» Work instruction
For each line in the material below that holds "tags", copy that line.

+ + + + + + +

theorem StepEffect.printRegister_completed {s t : State} (h : StepEffect s t) (ht : t.runState ≠ .faulted)
    (hop : opcAt s = 0x47#8) : s.pc.toNat < 255 ∧ ∃ h1 : (op1At s).toNat < 8,
      t = (s.setOut (s.out ++ [s.reg ⟨(op1At s).toNat, h1⟩])).setPc (s.pc + 2#9) := by
  cases h with
  | prints hpc _ h1 => exact ⟨hpc, h1, rfl⟩
  | _ => simp_all

theorem StepEffect.compare_completed {s t : State} (h : StepEffect s t) (ht : t.runState ≠ .faulted)
    (hop : opcAt s = 0xA7#8) : s.pc.toNat < 254 ∧ ∃ (h1 : (op1At s).toNat < 8) (h2 : (op2At s).toNat < 8),
      t = (s.setFl (compareFlags (s.reg ⟨(op1At s).toNat, h1⟩) (s.reg ⟨(op2At s).toNat, h2⟩))).setPc (s.pc + 3#9) := by
  cases h with
  | compares hpc _ h1 h2 => exact ⟨hpc, h1, h2, rfl⟩
  | _ => simp_all

theorem StepEffect.jump_completed {s t : State} (h : StepEffect s t) (ht : t.runState ≠ .faulted)
    (hop : opcAt s = 0x54#8 ∨ TakenAt s) :
    s.pc.toNat < 255 ∧ ∃ h1 : (op1At s).toNat < 8, t = s.setPc (zext9 (s.reg ⟨(op1At s).toNat, h1⟩)) := by
  cases h with
  | jumps hpc _ h1 => exact ⟨hpc, h1, rfl⟩
  | fallsThrough _ hop' => rcases hop with hop | hop | hop <;> simp [hop] at hop'
  | _ => simp_all [TakenAt]

theorem StepEffect.untaken_completed {s t : State} (h : StepEffect s t) (ht : t.runState ≠ .faulted)
    (hop : UntakenAt s) :
    s.pc.toNat < 255 ∧ t = s.setPc (s.pc + 2#9) := by
  cases h with
  | fallsThrough hpc => exact ⟨hpc, rfl⟩
  | jumps _ hop' _ => rcases hop with hop | hop <;> simp [hop] at hop'
  | _ => simp_all [UntakenAt]

end Sys2Proof.Machine
end

section
/-! The ALU block (40_alu.md): its tags, its faults in their order, and what it writes. -/

namespace Sys2Proof.Machine

/-! ### The tags (D16) -/

theorem ofTag_of_mem {tag : BitVec 4} (h : tag ∈ [0x0#4, 0x1#4, 0x2#4, 0x7#4]) : ∃ op, AluOp.ofTag tag = some op := by
  simp only [List.mem_cons, List.not_mem_nil, or_false] at h
  rcases h with rfl | rfl | rfl | rfl
  · exact ⟨.add, rfl⟩
  · exact ⟨.sub, rfl⟩
  · exact ⟨.mul, rfl⟩
  · exact ⟨.cmp, rfl⟩

theorem ofTag_of_not_mem {tag : BitVec 4} (h : tag ∉ [0x0#4, 0x1#4, 0x2#4, 0x7#4]) : AluOp.ofTag tag = none := by
  simp only [List.mem_cons, List.not_mem_nil, or_false, not_or] at h
  obtain ⟨h0, h1, h2, h7⟩ := h
  rw [AluOp.ofTag, if_neg h0, if_neg h1, if_neg h2, if_neg h7]

/-- The tag of an operation other than CMP. -/
theorem mem_of_ofTag {tag : BitVec 4} {op : AluOp} (h : AluOp.ofTag tag = some op) (hne : op ≠ .cmp) :
    tag ∈ [0x0#4, 0x1#4, 0x2#4] := by
  unfold AluOp.ofTag at h
  split_ifs at h with h0 h1 h2 h7
  · simp [h0]
  · simp [h1]
  · simp [h2]
  · exact absurd (Option.some.inj h).symm hne

/-! ### The faults, in their order (60_exceptions.md R137) -/

theorem compute_unsupported {tag : BitVec 4} (ht : AluOp.ofTag tag = none) (regA regB : Byte) (s : State) :
    compute tag regA regB s = .error (.unsupportedOperation tag) := by
  rcases compute_cases tag regA regB s with ⟨-, e⟩ | ⟨⟨op, h⟩, -⟩ | ⟨⟨op, h⟩, -⟩ | ⟨op, _, _, h, -⟩
  · exact e
  all_goals rw [ht] at h; cases h

theorem compute_illegal_regA {tag : BitVec 4} {op : AluOp} {regA : Byte} (ht : AluOp.ofTag tag = some op)
    (ha : 8 ≤ regA.toNat) (regB : Byte) (s : State) :
    compute tag regA regB s = .error (.registerIndex regA) := by
  rcases compute_cases tag regA regB s with ⟨h, -⟩ | ⟨-, -, e⟩ | ⟨-, h, -⟩ | ⟨_, h, -⟩
  · rw [ht] at h; cases h
  · exact e
  · omega
  · omega

theorem compute_illegal_regB {tag : BitVec 4} {op : AluOp} {regA regB : Byte} (ht : AluOp.ofTag tag = some op)
    (ha : regA.toNat < 8) (hb : 8 ≤ regB.toNat) (s : State) :
    compute tag regA regB s = .error (.registerIndex regB) := by
  rcases compute_cases tag regA regB s with ⟨h, -⟩ | ⟨-, h, -⟩ | ⟨-, -, -, e⟩ | ⟨_, _, h, -⟩
  · rw [ht] at h; cases h
  · omega
  · exact e
  · omega

theorem raises_invokeAlu {tag : BitVec 4} {regA regB : Byte} {s : State} {e : CoreError}
    (h : compute tag regA regB s = .error e) : Raises (invokeAlu tag regA regB s) s e := by
  rw [invokeAlu, h]
  exact raises_raise s e

/-- Settles O50: the tag first, then `regA`, then `regB`. -/
theorem aluFaultsInOrder : Obligations.AluFaultsInOrder := by
  unfold Obligations.AluFaultsInOrder
  refine fun s tag regA regB => ⟨fun ht => ?_, fun ht ha => ?_, fun ht ha hb => ?_⟩
  · exact raises_invokeAlu (compute_unsupported (ofTag_of_not_mem ht) regA regB s)
  · obtain ⟨op, hop⟩ := ofTag_of_mem ht
    exact raises_invokeAlu (compute_illegal_regA hop ha regB s)
  · obtain ⟨op, hop⟩ := ofTag_of_mem ht
    exact raises_invokeAlu (compute_illegal_regB hop ha hb s)

/-! ### The results -/

theorem compute_legal {tag : BitVec 4} {op : AluOp} {regA regB : Byte} (ht : AluOp.ofTag tag = some op)
    (ha : regA.toNat < 8) (hb : regB.toNat < 8) (s : State) :
    compute tag regA regB s = op.writeBack s regA (op.result (s.reg ⟨regA.toNat, ha⟩) (s.reg ⟨regB.toNat, hb⟩)) := by
  rcases compute_cases tag regA regB s with ⟨h, -⟩ | ⟨-, h, -⟩ | ⟨-, -, h, -⟩ | ⟨op', _, _, h, e⟩
  · rw [ht] at h; cases h
  · omega
  · omega
  · rw [ht] at h; cases h
    exact e

/-- ADD, SUB and MUL write `x[regA]` (R71 to R73). -/
theorem writeBack_register {op : AluOp} (hne : op ≠ .cmp) {regA : Byte} (ha : regA.toNat < 8) (s : State) (v : Byte) :
    op.writeBack s regA v = .ok (s.setRegs (s.regs.set regA.toNat v ha)) := by
  cases op with
  | add => exact writeReg_ok ha
  | sub => exact writeReg_ok ha
  | mul => exact writeReg_ok ha
  | cmp => exact absurd rfl hne

theorem invokeAlu_register {tag : BitVec 4} {op : AluOp} {regA regB : Byte} (ht : AluOp.ofTag tag = some op)
    (hne : op ≠ .cmp) (ha : regA.toNat < 8) (hb : regB.toNat < 8) (s : State) :
    invokeAlu tag regA regB s = .next (s.setRegs (s.regs.set regA.toNat
      (op.result (s.reg ⟨regA.toNat, ha⟩) (s.reg ⟨regB.toNat, hb⟩)) ha)) := by
  rw [invokeAlu, compute_legal ht ha hb, writeBack_register hne ha, finish_ok]

theorem invokeAlu_cmp {regA regB : Byte} (ha : regA.toNat < 8) (hb : regB.toNat < 8) (s : State) :
    invokeAlu 0x7#4 regA regB s =
      .next (s.setFl (compareFlags (s.reg ⟨regA.toNat, ha⟩) (s.reg ⟨regB.toNat, hb⟩))) := by
  rw [invokeAlu, compute_legal ofTag_cmp ha hb]
  rfl

/-- Arithmetic is modulo 256 (D2). -/
theorem toNat_result_add (a b : Byte) : (AluOp.result .add a b).toNat = (a.toNat + b.toNat) % 256 :=
  BitVec.toNat_add a b

theorem toNat_result_sub (a b : Byte) : (AluOp.result .sub a b).toNat = (a.toNat + 256 - b.toNat) % 256 := by
  have := b.isLt
  rw [AluOp.result, BitVec.toNat_sub]
  omega

theorem toNat_result_mul (a b : Byte) : (AluOp.result .mul a b).toNat = a.toNat * b.toNat % 256 :=
  BitVec.toNat_mul a b

/-- Settles O47: the operation of the tag, its result modulo 256, and the frame of a register write. -/
theorem aluArithmeticWraps : Obligations.AluArithmeticWraps := by
  unfold Obligations.AluArithmeticWraps
  intro s regA regB ha hb a b tag r h
  obtain ⟨op, ht, hne, hr⟩ : ∃ op, AluOp.ofTag tag = some op ∧ op ≠ .cmp ∧
      (op.result (s.reg ⟨regA.toNat, ha⟩) (s.reg ⟨regB.toNat, hb⟩)).toNat = r := by
    rcases h with ⟨rfl, rfl⟩ | ⟨rfl, rfl⟩ | ⟨rfl, rfl⟩
    · exact ⟨.add, rfl, by decide, toNat_result_add _ _⟩
    · exact ⟨.sub, rfl, by decide, toNat_result_sub _ _⟩
    · exact ⟨.mul, rfl, by decide, toNat_result_mul _ _⟩
  exact ⟨_, invokeAlu_register ht hne ha hb s, by rw [reg_set_same, hr], sameRegsExcept_set s _ ha, rfl, rfl, rfl,
    ⟨rfl, rfl, rfl⟩, rfl, fun _ => rfl⟩

/-- Settles O48, by the bits of a comparison. -/
theorem aluCompareReplacesFlags : Obligations.AluCompareReplacesFlags := by
  unfold Obligations.AluCompareReplacesFlags
  refine fun s regA regB ha hb => ⟨_, invokeAlu_cmp ha hb s, flagE_compareFlags _ _, flagL_compareFlags _ _,
    flagG_compareFlags _ _, compareFlags_toNat_lt _ _, ?_, rfl⟩
  rintro rfl
  exact compareFlags_eq rfl

/-- Settles O49: both reads see the old value, so the result is that of the value with itself. -/
theorem aluSameRegisterReadsFirst : Obligations.AluSameRegisterReadsFirst := by
  unfold Obligations.AluSameRegisterReadsFirst
  refine fun s r h => ⟨⟨_, invokeAlu_register (op := .add) rfl (by decide) h h s, ?_⟩,
    ⟨_, invokeAlu_register (op := .sub) rfl (by decide) h h s, ?_⟩,
    ⟨_, invokeAlu_register (op := .mul) rfl (by decide) h h s, ?_⟩⟩
  · rw [reg_set_same, toNat_result_add, two_mul]
  · rw [reg_set_same, toNat_result_sub]
    omega
  · rw [reg_set_same, toNat_result_mul]

/-! ### What an invocation that completes has written -/

theorem writeReg_inv {s t : State} {i v : Byte} (h : writeReg s i v = .ok t) :
    ∃ hi : i.toNat < 8, t = s.setRegs (s.regs.set i.toNat v hi) := by
  rcases writeReg_cases s i v with ⟨hi, e⟩ | ⟨-, e⟩ <;> rw [e] at h <;> cases h
  exact ⟨hi, rfl⟩

/-- ADD, SUB and MUL write one register, CMP writes `FL`. -/
theorem compute_ok_inv {s t : State} {tag : BitVec 4} {regA regB : Byte} (h : compute tag regA regB s = .ok t) :
    (tag ∈ [0x0#4, 0x1#4, 0x2#4] ∧ ∃ (v : Byte) (ha : regA.toNat < 8), t = s.setRegs (s.regs.set regA.toNat v ha)) ∨
      (AluOp.ofTag tag = some .cmp ∧ ∃ f, t = s.setFl f) := by
  rcases compute_cases tag regA regB s with ⟨-, e⟩ | ⟨-, -, e⟩ | ⟨-, -, -, e⟩ | ⟨op, ha, hb, ht, e⟩ <;> rw [e] at h
  · cases h
  · cases h
  · cases h
  · by_cases hop : op = .cmp
    · subst hop
      cases h
      exact .inr ⟨ht, _, rfl⟩
    · rw [writeBack_register hop ha] at h
      cases h
      exact .inl ⟨mem_of_ofTag ht hop, _, ha, rfl⟩

end Sys2Proof.Machine
end

section
/-! Rules about the whole machine (10_state.md sections 1, 3 and 4, 41_execution_engine.md section 2,
44_print_register.md, 70_reset_and_hazards.md section 5): who writes what, read off the effects of a step. -/

namespace Sys2Proof.Machine

/-! ### Registers -/

/-- Only LOAD_IMMEDIATE changes a register, and only the one `op1` names. -/
theorem StepEffect.reg_changed {s t : State} {k : Fin 8} (h : StepEffect s t) (hne : t.reg k ≠ s.reg k) :
    s.pc.toNat < 254 ∧ opcAt s = 0x82#8 ∧ (op1At s).toNat = k.val ∧ t.reg k = op2At s := by
  cases h with
  | loads hpc hop h1 =>
    rw [State.reg_setPc, reg_set] at hne ⊢
    by_cases hk : k.val = (op1At s).toNat
    · exact ⟨hpc, hop, hk.symm, if_pos hk⟩
    · exact absurd (if_neg hk) hne
  | _ => exact absurd rfl hne

/-- A read after a write: the value at the written index, every other read as before, faults included. -/
theorem readReg_of_writeReg {s t : State} {i v : Byte} (h : writeReg s i v = .ok t) (j : Byte) :
    readReg t j = if j = i then .ok v else readReg s j := by
  obtain ⟨hi, rfl⟩ := writeReg_inv h
  rcases Nat.lt_or_ge j.toNat 8 with hj | hj
  · rw [readReg_ok hj, readReg_ok hj, reg_set]
    simp only [BitVec.toNat_inj]
    split <;> rfl
  · rw [readReg_error hj, readReg_error hj, if_neg (by rintro rfl; omega)]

+ + + + + + +

» Solution
/-! The ALU block (40_alu.md): its tags, its faults in their order, and what it writes. -/
/-! ### The tags (D16) -/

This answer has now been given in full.